What is needed: A verbatim transcript of the lines below, starting at the first and ending with the one that holds "Hot places: those", is what should be produced.

Data for processing:
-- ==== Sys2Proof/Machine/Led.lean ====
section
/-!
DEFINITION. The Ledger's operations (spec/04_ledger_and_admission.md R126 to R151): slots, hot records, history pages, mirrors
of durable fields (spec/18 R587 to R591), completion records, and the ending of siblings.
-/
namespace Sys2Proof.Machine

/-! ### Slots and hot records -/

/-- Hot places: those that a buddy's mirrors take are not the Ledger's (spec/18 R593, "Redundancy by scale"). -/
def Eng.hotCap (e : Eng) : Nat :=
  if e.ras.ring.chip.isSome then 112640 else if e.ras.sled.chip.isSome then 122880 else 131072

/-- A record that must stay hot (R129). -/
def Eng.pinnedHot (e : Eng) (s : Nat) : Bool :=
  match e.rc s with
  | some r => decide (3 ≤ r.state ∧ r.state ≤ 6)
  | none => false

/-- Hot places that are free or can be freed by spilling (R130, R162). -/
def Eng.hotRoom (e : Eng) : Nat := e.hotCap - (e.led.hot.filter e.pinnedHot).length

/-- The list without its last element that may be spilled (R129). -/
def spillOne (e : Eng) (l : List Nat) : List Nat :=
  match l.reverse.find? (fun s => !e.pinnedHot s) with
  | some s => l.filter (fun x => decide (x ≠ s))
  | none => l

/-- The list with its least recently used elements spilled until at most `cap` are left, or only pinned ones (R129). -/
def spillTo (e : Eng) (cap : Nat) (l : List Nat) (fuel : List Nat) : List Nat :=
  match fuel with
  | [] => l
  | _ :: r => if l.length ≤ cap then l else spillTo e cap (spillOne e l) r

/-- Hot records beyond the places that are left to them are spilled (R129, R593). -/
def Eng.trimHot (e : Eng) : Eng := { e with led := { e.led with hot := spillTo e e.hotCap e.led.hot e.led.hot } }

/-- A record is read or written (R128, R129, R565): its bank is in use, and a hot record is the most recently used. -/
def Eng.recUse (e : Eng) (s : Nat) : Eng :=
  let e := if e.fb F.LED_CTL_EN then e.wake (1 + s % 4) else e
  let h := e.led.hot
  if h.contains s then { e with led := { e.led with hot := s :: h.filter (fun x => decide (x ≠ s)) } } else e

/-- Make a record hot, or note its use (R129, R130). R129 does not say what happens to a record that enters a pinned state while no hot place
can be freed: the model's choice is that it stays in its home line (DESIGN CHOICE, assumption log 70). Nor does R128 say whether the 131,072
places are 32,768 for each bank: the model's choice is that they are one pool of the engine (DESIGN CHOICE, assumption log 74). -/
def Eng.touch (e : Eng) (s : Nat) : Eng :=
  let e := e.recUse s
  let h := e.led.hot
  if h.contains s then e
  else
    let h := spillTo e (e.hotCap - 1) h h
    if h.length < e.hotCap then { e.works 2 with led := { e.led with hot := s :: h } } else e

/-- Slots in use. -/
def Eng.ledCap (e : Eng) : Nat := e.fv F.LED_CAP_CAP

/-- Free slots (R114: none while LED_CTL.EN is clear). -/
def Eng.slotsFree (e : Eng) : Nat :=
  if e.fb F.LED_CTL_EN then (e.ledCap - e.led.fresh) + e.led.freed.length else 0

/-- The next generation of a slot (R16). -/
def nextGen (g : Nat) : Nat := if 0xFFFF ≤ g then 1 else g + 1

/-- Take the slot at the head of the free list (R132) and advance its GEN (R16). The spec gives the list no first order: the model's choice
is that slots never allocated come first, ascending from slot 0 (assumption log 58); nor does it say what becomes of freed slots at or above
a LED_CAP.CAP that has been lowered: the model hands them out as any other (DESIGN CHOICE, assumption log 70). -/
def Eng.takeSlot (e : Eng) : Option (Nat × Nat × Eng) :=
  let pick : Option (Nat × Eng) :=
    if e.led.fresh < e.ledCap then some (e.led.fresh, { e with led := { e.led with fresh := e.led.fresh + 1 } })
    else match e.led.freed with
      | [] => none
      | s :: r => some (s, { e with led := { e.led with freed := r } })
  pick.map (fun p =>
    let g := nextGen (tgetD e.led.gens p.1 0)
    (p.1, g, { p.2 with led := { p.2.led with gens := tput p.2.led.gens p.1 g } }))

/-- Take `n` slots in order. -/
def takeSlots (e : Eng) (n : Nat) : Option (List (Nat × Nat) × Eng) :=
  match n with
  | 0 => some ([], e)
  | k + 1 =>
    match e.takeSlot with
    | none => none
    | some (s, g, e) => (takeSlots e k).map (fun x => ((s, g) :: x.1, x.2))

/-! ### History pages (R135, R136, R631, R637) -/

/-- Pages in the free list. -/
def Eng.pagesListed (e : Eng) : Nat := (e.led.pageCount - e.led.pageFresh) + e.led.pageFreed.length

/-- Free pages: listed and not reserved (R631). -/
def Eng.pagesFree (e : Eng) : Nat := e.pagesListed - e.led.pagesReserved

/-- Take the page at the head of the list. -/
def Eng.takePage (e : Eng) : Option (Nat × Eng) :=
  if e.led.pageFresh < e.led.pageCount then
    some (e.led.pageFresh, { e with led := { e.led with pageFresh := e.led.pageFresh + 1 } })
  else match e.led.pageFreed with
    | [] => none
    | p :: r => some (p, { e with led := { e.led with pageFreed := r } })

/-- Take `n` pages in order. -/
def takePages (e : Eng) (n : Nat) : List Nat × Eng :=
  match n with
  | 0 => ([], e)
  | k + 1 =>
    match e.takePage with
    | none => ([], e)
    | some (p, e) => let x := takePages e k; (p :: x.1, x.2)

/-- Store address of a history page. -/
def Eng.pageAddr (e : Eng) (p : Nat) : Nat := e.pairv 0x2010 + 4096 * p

Output below:
-- ==== Sys2Proof/Machine/Led.lean ====
section
/-!
DEFINITION. The Ledger's operations (spec/04_ledger_and_admission.md R126 to R151): slots, hot records, history pages, mirrors
of durable fields (spec/18 R587 to R591), completion records, and the ending of siblings.
-/
namespace Sys2Proof.Machine

/-! ### Slots and hot records -/

/-- Hot places: those that a buddy's mirrors take are not the Ledger's (spec/18 R593, "Redundancy by scale"). -/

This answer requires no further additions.